◆ Task objective:
Keep only the lines that hold the string "plog", filtering out the rest of the entries below.

** Opening Given entries block **

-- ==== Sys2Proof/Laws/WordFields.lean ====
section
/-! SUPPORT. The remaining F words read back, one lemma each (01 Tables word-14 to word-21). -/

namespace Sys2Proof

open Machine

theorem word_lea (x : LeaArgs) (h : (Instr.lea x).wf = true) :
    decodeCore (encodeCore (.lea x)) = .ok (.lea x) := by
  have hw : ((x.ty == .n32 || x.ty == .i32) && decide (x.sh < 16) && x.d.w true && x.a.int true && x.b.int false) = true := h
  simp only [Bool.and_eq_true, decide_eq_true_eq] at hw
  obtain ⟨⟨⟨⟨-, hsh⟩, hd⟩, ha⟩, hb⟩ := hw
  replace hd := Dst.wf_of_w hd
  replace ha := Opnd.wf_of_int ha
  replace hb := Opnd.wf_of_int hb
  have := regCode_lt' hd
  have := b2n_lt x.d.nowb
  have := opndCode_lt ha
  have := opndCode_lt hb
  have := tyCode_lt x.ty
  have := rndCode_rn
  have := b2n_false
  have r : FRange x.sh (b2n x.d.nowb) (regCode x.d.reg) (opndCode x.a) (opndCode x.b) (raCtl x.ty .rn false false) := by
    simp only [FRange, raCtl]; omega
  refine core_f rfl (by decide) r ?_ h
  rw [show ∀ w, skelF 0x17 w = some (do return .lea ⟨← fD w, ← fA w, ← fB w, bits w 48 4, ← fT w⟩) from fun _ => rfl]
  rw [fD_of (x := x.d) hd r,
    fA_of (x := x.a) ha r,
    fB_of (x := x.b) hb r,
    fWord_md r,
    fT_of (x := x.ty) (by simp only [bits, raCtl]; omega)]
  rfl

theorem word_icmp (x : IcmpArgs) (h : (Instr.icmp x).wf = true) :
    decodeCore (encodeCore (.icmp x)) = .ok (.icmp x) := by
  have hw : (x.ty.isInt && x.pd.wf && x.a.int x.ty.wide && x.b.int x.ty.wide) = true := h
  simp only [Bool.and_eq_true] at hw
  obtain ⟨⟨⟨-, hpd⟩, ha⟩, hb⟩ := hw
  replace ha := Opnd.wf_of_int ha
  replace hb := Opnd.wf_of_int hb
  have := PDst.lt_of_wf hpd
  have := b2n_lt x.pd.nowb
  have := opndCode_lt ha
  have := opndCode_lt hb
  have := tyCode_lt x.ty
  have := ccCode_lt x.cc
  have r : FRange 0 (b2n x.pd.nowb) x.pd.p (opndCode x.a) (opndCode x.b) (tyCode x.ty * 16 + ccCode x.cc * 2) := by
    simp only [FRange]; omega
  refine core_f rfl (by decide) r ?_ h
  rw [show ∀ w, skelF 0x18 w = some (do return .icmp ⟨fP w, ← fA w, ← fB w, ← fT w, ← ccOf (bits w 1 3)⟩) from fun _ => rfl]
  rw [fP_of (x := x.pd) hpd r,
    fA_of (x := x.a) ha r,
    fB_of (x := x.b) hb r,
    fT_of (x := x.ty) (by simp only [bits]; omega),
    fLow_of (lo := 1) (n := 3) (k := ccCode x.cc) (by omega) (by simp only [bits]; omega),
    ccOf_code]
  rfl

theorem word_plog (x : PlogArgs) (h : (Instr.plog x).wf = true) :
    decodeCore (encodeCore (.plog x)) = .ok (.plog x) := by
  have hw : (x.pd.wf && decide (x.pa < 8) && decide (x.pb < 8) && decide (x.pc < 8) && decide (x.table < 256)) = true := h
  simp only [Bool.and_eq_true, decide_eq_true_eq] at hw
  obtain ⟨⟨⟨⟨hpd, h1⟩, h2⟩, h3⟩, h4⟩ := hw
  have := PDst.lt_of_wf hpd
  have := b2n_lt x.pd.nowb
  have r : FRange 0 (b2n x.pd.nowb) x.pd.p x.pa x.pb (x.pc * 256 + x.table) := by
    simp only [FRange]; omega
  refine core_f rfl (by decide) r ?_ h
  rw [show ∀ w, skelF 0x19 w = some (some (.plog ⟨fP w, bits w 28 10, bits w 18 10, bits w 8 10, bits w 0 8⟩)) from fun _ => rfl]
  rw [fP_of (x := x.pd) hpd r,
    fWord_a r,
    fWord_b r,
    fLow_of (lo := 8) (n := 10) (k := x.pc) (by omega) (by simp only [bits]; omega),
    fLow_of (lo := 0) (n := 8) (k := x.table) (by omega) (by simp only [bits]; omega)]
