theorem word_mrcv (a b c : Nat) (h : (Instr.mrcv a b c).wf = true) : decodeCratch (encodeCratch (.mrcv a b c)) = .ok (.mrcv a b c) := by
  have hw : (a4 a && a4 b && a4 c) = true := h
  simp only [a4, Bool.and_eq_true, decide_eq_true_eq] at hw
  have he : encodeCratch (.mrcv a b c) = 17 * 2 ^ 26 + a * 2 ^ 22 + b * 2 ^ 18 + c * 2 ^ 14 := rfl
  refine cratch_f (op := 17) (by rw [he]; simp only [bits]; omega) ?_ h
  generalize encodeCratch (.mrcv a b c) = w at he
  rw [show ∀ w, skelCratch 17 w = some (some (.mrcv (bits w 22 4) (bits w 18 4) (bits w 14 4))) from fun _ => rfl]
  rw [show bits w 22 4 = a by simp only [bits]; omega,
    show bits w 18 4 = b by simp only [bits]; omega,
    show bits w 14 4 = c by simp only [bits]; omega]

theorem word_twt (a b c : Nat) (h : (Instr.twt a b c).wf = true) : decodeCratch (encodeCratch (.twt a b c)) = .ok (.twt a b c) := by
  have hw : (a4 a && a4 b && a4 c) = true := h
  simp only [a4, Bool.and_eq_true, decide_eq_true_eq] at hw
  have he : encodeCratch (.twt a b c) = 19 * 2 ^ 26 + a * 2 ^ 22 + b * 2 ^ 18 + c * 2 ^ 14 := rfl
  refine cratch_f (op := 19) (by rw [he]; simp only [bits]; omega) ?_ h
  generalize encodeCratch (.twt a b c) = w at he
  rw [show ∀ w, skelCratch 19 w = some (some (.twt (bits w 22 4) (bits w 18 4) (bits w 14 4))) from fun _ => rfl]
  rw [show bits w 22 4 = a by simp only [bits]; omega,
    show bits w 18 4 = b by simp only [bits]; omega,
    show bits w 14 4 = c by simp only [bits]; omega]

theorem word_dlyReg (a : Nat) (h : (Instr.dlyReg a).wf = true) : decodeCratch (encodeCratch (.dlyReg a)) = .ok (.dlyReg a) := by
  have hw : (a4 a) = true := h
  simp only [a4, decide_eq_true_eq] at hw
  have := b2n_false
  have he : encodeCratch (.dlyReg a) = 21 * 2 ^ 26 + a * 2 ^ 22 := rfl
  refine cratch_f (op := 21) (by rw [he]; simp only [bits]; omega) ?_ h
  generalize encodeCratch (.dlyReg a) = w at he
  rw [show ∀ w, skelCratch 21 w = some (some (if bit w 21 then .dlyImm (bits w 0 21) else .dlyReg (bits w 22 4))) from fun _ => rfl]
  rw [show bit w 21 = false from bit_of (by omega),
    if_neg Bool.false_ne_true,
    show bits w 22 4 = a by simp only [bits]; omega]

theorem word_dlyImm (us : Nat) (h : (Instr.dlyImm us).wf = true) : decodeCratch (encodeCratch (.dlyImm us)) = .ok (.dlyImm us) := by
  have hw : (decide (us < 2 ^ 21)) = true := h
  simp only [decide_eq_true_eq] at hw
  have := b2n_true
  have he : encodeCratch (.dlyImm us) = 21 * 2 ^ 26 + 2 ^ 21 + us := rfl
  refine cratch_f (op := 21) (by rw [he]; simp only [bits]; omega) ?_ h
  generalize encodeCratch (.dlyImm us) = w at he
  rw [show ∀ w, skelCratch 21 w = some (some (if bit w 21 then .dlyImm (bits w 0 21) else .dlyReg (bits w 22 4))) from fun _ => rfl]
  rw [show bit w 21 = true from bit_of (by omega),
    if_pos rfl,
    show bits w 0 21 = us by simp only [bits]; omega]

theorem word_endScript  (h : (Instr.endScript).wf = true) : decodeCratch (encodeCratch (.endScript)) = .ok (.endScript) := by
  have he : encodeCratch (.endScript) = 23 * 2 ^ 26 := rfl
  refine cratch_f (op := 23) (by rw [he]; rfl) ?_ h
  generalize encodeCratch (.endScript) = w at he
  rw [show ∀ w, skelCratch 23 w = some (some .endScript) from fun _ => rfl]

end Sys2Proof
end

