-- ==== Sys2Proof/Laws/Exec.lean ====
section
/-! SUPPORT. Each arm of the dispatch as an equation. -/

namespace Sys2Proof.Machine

** Closing Given entries block **

◆ Solution:
theorem word_plog (x : PlogArgs) (h : (Instr.plog x).wf = true) :
    decodeCore (encodeCore (.plog x)) = .ok (.plog x) := by
  rw [show ∀ w, skelF 0x19 w = some (some (.plog ⟨fP w, bits w 28 10, bits w 18 10, bits w 8 10, bits w 0 8⟩)) from fun _ => rfl]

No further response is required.